– Так это же здорово! Если настенные часы заползут туда и лягут циферблатом вниз, то не нужно будет отводить взгляд от люстры, чтобы узнать который час. А если и телевизор заодно переместится, то можно будет и время, и футбол, и люстру одновременно смотреть, – сказал Заждан.
– Идея хорошая, даже очень хорошая, почти гениальная идея, – восхищенно пропищал Мыш. – Я бы туда ещё много вредных предметов переместил. Вот мышеловка, к примеру, – она уже лет десять как с засохшим куском сыра пылится. Любая, даже самая голодная мышь без принципов, в неё не войдет.
– Я в последний раз повторяю, что прения закрыты, – сказал Шелег, выпустив когти, – приступаем к занятию. Я надеюсь, что все подготовились?
– Да, – по очереди ответили все, кроме Малыша. Тот спал, подсунув кулачок под правую щёку.
– Ну, раз подготовились, вызываю к люльке… Хану. Расскажи, как ты понимаешь суть учения философа.

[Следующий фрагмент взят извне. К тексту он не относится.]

-- ==== Sys2Proof/Laws/EvolvesHostIf.lean ====
section
/-! SUPPORT. What the operations of HostIf, Ops, Ends, Serve, Fabric keep (`Laws/Evolves.lean`). -/

namespace Sys2Proof.Machine

theorem State.setRingSt_evolves {s : State} {ty : Nat} {n : Nat} {st : RingSt} : Evolves s (s.setRingSt ty n st) := by
  unfold State.setRingSt
  dsimp only
  exact .ite (.after State.setSq_evolves (.refl _)) (.ite (.after State.setCq_evolves (.refl _)) (.after State.setOq_evolves (.refl _)))

theorem State.badDoorbell_evolves {s : State} {ty : Nat} {n : Nat} {v : Nat} : Evolves s (s.badDoorbell ty n v) := by
  unfold State.badDoorbell
  dsimp only
  exact .after State.postEvent_evolves (.ite (.ite (.after State.discardHeld_evolves (.after State.bump_evolves (.after State.setRingSt_evolves (.refl _)))) (.after State.bump_evolves (.after State.setRingSt_evolves (.refl _)))) (.refl _))

theorem State.goodDoorbell_evolves {s : State} {ty : Nat} {n : Nat} {v : Nat} : Evolves s (s.goodDoorbell ty n v) := by
  unfold State.goodDoorbell
  dsimp only
  exact .ite (.after State.setSq_evolves (.refl _)) (.ite (.after State.flushLost_evolves (.after State.setCq_evolves (.refl _))) (.after State.setOq_evolves (.refl _)))

theorem State.ringDoorbell_evolves {s : State} {ty : Nat} {n : Nat} {v : Nat} {wellFormed : Bool} : Evolves s (s.ringDoorbell ty n v wellFormed) := by
  unfold State.ringDoorbell
  exact .ite (.after State.goodDoorbell_evolves (.refl _)) (.ite (.refl _) (.after State.badDoorbell_evolves (.refl _)))

theorem State.doorbell_evolves {s : State} {ty : Nat} {n : Nat} {width : Nat} {value : W64} : Evolves s (s.doorbell ty n width value) := by
  unfold State.doorbell
  dsimp only
  refine .ite (.refl _) (.ite ?_ (.after State.ringDoorbell_evolves (.refl _)))
  with_reducible refine .upd rfl rfl rfl rfl rfl rfl rfl rfl rfl rfl rfl rfl ?_
  exact .refl _

theorem execSubmissionDoorbell_evolves {ring : Nat} {width : Nat} {value : W64} {s : State} : Kept s (execSubmissionDoorbell ring width value s) := by
  unfold execSubmissionDoorbell
  exact .next (.after State.doorbell_evolves (.refl _))

theorem execCompletionDoorbell_evolves {ring : Nat} {width : Nat} {value : W64} {s : State} : Kept s (execCompletionDoorbell ring width value s) := by
  unfold execCompletionDoorbell
  exact .next (.after State.doorbell_evolves (.refl _))

theorem execOutputDoorbell_evolves {ring : Nat} {width : Nat} {value : W64} {s : State} : Kept s (execOutputDoorbell ring width value s) := by
  unfold execOutputDoorbell
  exact .next (.after State.doorbell_evolves (.refl _))

theorem State.writeEnable_evolves {s : State} : Evolves s s.writeEnable := by
  unfold State.writeEnable
  dsimp only
  refine .ite (.refl _) ?_
  with_reducible refine .upd rfl rfl rfl rfl rfl rfl rfl rfl rfl rfl rfl rfl ?_
  exact .refl _

theorem State.adminRings_evolves {s : State} : Evolves s s.adminRings := by
  unfold State.adminRings
  dsimp only
  exact .after State.setCq_evolves (.after State.setSq_evolves (.refl _))

theorem execHostIfReady_evolves {s : State} : Kept s (execHostIfReady s) := by
  unfold execHostIfReady
  dsimp only
  refine .ite (.next ?_) (.next (.refl _))
  with_reducible refine .upd rfl rfl rfl rfl rfl rfl rfl rfl rfl rfl rfl rfl ?_
  exact .after State.adminRings_evolves (.refl _)

theorem State.msixWrite_evolves {s : State} {v : Nat} {o : Nat} {bs : List Byte} : Evolves s (s.msixWrite v o bs) := by
  unfold State.msixWrite
  dsimp only
  refine .ite ?_ ?_
  · refine .gen rfl rfl rfl rfl rfl rfl rfl rfl rfl rfl rfl rfl id id id id id List.prefix_rfl (List.prefix_append _ _) ?_
    exact .refl _
  · with_reducible refine .upd rfl rfl rfl rfl rfl rfl rfl rfl rfl rfl rfl rfl ?_
    exact .refl _

theorem State.setupWrite_evolves {s : State} {off : Nat} {v : Nat} : Evolves s (s.setupWrite off v) := by
  unfold State.setupWrite
  dsimp only
  refine .ite (.refl _) (.ite ?_ ?_)
  · with_reducible refine .upd rfl rfl rfl rfl rfl rfl rfl rfl rfl rfl rfl rfl ?_
    exact .refl _
  · refine .ite ?_ ?_
    · with_reducible refine .upd rfl rfl rfl rfl rfl rfl rfl rfl rfl rfl rfl rfl ?_
      exact .refl _
    · with_reducible refine .upd rfl rfl rfl rfl rfl rfl rfl rfl rfl rfl rfl rfl ?_
      exact .refl _

theorem State.cleanLines_evolves {s : State} {a len : Nat} : Evolves s (s.cleanLines a len) := by
  unfold State.cleanLines
  dsimp only
  with_reducible refine .upd rfl rfl rfl rfl rfl rfl rfl rfl rfl rfl rfl rfl ?_
  exact .refl _

theorem execBar2Access_evolves {write : Bool} {offset : Nat} {len : Nat} {data : List Byte} {s : State} : Kept s (execBar2Access write offset len data s) := by
  unfold execBar2Access
  dsimp only
  refine .ite (.next (.refl _)) (.ite ?_ ?_)
  · refine .ite (.next (.after State.cleanLines_evolves (.after State.hbmWrite_evolves (.refl _)))) (.next ?_)
    with_reducible refine .upd rfl rfl rfl rfl rfl rfl rfl rfl rfl rfl rfl rfl ?_
    exact .refl _
  · refine .ite (.next (.after State.bump_evolves (.refl _))) (.next ?_)
    with_reducible refine .upd rfl rfl rfl rfl rfl rfl rfl rfl rfl rfl rfl rfl ?_
    exact .after State.bump_evolves (.refl _)

theorem execIrqDelayExpiry_evolves {out : Bool} {ring : Nat} {s : State} : Kept s (execIrqDelayExpiry out ring s) := by
  unfold execIrqDelayExpiry
  dsimp only
  split
  · exact .ite (.next (.after State.signalVector_evolves (.ite (.after State.setOq_evolves (.refl _)) (.after State.setCq_evolves (.refl _))))) (.next (.refl _))
  · exact .next (.refl _)

theorem execHeldTokenWrite_evolves {ctx : Nat} {s : State} : Kept s (execHeldTokenWrite ctx s) := by
  unfold execHeldTokenWrite
  exact .ite (.next (.after State.writeHeld_evolves (.refl _))) (.next (.refl _))

theorem rowNop_evolves {p : Pkt} {id : Nat} {s : State} (_hv : rowNop.verdict p s = none) : DoneKept s (rowNop.act p id s) := by
  unfold rowNop
  dsimp only
  exact .done (.refl _)

theorem execNop_evolves {p : Pkt} {s : State} : Kept s (execNop p s) := by
  unfold execNop
  refine .next (.after (hostCommand_evolves ?_) (.refl _))
  intros
  exact rowNop_evolves ‹_›

theorem State.createRing_evolves {s : State} {p : Pkt} : Evolves s (s.createRing p) := by
  unfold State.createRing
  dsimp only
  exact .ite (.after State.setSq_evolves (.refl _)) (.ite (.after State.setCq_evolves (.refl _)) (.after State.setOq_evolves (.refl _)))

theorem rowCreateRing_evolves {p : Pkt} {id : Nat} {s : State} (_hv : rowCreateRing.verdict p s = none) : DoneKept s (rowCreateRing.act p id s) := by
  unfold rowCreateRing
  dsimp only
  exact .done (.after State.createRing_evolves (.refl _))

theorem execCreateRing_evolves {p : Pkt} {s : State} : Kept s (execCreateRing p s) := by
  unfold execCreateRing
  refine .next (.after (hostCommand_evolves ?_) (.refl _))
  intros
  exact rowCreateRing_evolves ‹_›

theorem rowDeleteRing_evolves {p : Pkt} {id : Nat} {s : State} (_hv : rowDeleteRing.verdict p s = none) : DoneKept s (rowDeleteRing.act p id s) := by
  unfold rowDeleteRing
  dsimp only
  exact .ite (.done (.refl _)) (.ite (.wait (.after State.setRingSt_evolves (.refl _))) (.done (.after State.dropRing_evolves (.refl _))))

theorem execDeleteRing_evolves {p : Pkt} {s : State} : Kept s (execDeleteRing p s) := by
  unfold execDeleteRing
  refine .next (.after (hostCommand_evolves ?_) (.refl _))
  intros
  exact rowDeleteRing_evolves ‹_›

theorem State.deleteRings_evolves {s : State} : Evolves s s.deleteRings := by
  unfold State.deleteRings
  dsimp only
  refine .foldl _ ?_ (fun _ _ => ?_)
  · with_reducible refine .upd rfl rfl rfl rfl rfl rfl rfl rfl rfl rfl rfl rfl ?_
    exact .refl _
  · exact .after State.discardHeld_evolves (.refl _)

theorem State.teardown_evolves {s : State} : Evolves s s.teardown := by
  unfold State.teardown
  dsimp only
  refine .ite ?_ ?_
  · with_reducible refine .upd rfl rfl rfl rfl rfl rfl rfl rfl rfl rfl rfl rfl ?_
    exact .refl _
  · refine .after State.deleteRings_evolves (.after State.endReqs_evolves (.after State.abandonAll_evolves ?_))
    with_reducible refine .upd rfl rfl rfl rfl rfl rfl rfl rfl rfl rfl rfl rfl ?_
    exact .refl _

theorem State.hostIfCtrl_evolves {s : State} {v : Nat} : Evolves s (s.hostIfCtrl v) := by
  unfold State.hostIfCtrl
  exact .ite (.refl _) (.ite (.after State.writeEnable_evolves (.refl _)) (.after State.teardown_evolves (.refl _)))

theorem regWrite_evolves : ∀ {w : Nat} {s t : State}, Evolves s t → Kept s (regWrite w t) := by
  intro w s t h
  unfold regWrite
  exact .ite (.next h) .fault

Хана поднялась с дивана, оправила замявшуюся юбку и тихим голосом спросила:
– А разве он философ? Я думала, что Заратустра – фокусник. Год назад я была на представлении цирка-шапито, и там выступал старый факир в чёрной мантии, расшитой красными звёздами. Он долго мял большой платок, потом рывком расправил его, и оттуда вылетел верблюд. Ой, хотела сказать «голубь», а само вырвалось «верблюд». Может, это и был Заратустра?
– Так оказывается, Заратустра – вовсе не философ, а фокусник-циркач, – иронично промурлыкал Шелег. – Где ты это прочла, в каком справочнике?
– Я не в справочнике, я из достоверных источников, из первых уст, если можно так выразиться.
– Выразиться можно, – сказал Шелег ухмыльнувшись. – Все также думают? Все считают, что фокусник Заратустра превращал людей в животных?
– И вовсе не все, – сказал Заждан, – людей он, как раз, не превращал, он превращал верблюдов во львов, а львов потом ещё в кого-то. В кого – я не помню. Но то, что превращал – точно.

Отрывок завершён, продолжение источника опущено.